[27] 狂い月の子兎(1)
メイは、それきりなにも言わずに、黙々とふたりを案内した。森を抜け、向かう先は、以前とおなじ三位の館。
「ねぇ、メイ」
問いかけても、返答がないことは、すでにわかっている。
[叡魔]に任じられた使い、という絶対的にゆらぐことのない優先事項があるからこそ、[長庚]は、黙々とそれを実行しているにすぎない。
静けさを重んじる、闇の眷属らしい行動だ。
それを、よくしっているフヒトは、かまうことなく言葉を重ねた。
「思いだしたの? きみが【破戒】された理由を」
メイは、やはり、答えない。
それでも、足は止めないまま、首から上を振りむかせて、フヒトをうかがった。
「ユ=イヲンが[長庚]を敵視したのは、[調停者]を害したからなの? きみが暴こうとした、リヴさまの過去って、いったいなに?」
矢継ぎ早に詰問しても、メイは、だんまりを続ける。
あきらめて、フヒトは、森を抜けることに集中した。おもわずこぼれ落ちた、ため息の音が、静寂のなかに目だって響く。

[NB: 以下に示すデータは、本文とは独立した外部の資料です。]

-- ==== Sys2Proof/Laws/Exec.lean ====
section
/-!
SUPPORT. What `exec` calls, one equation per constructor.
-/

namespace Sys2Proof.Machine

となりを歩むアリスが、フヒトのそでを、ちょいちょいと引っぱった。
「なあ……エマが、俺に用があるって、想像つかないんだけど」
「僕だって、おなじだよ」
めずらしく不安げなアリスの声に、フヒトも、ひそやかに応じた。
フヒトとて、どんな話をされるものかと、内心、冷や汗ものでいる。[叡魔]の考えは、[勇聖]以上にわからない。
正反対のようで、似たモノ同士の学都の王たち。備えたものが同質であるならば、永い時を生きてきただけ、赤の女王が一枚上手となることは当然の帰結だ。
そもそも、三位でもっとも年若いのは、ヒジリである。[勇聖]の代替わりは、[調停者]のそれより遅かったらしい。
そのあたりの『記録』が、どこまで正確かはわからないものの、さすがに誕生順からあやまっているということはないだろう。
逆に考えれば、経験の差をものともせずに並びたつヒジリのカリスマ性には、末恐ろしいものがある。
(でも、それは、あたりまえのことだ)
特別なことでは、ない。フヒトの知識は告げる。[勇聖]とは、そういうものだ、と。
あれは、生まれながらの『王』である。誕生したその瞬間から、つねに、王でありつづけるモノである。
――理によって定められた『言名』の重みを、実感する。
そして、それをあつかったという異端児、イフェン。いっそ、うすら寒くも思えてくる。
(だって、それは……[調停者]だけに、許された【権限】なのに)
ぎり、と歯を食いしばるフヒトは、メイの言葉が、ヒジリの話が、どうしても忘れられない。
リ=ヴェーダが、背負う罪。空白の過去。ユ=イヲンとの関係。
手がかりになる情報は、どんなものでも、欲しかった。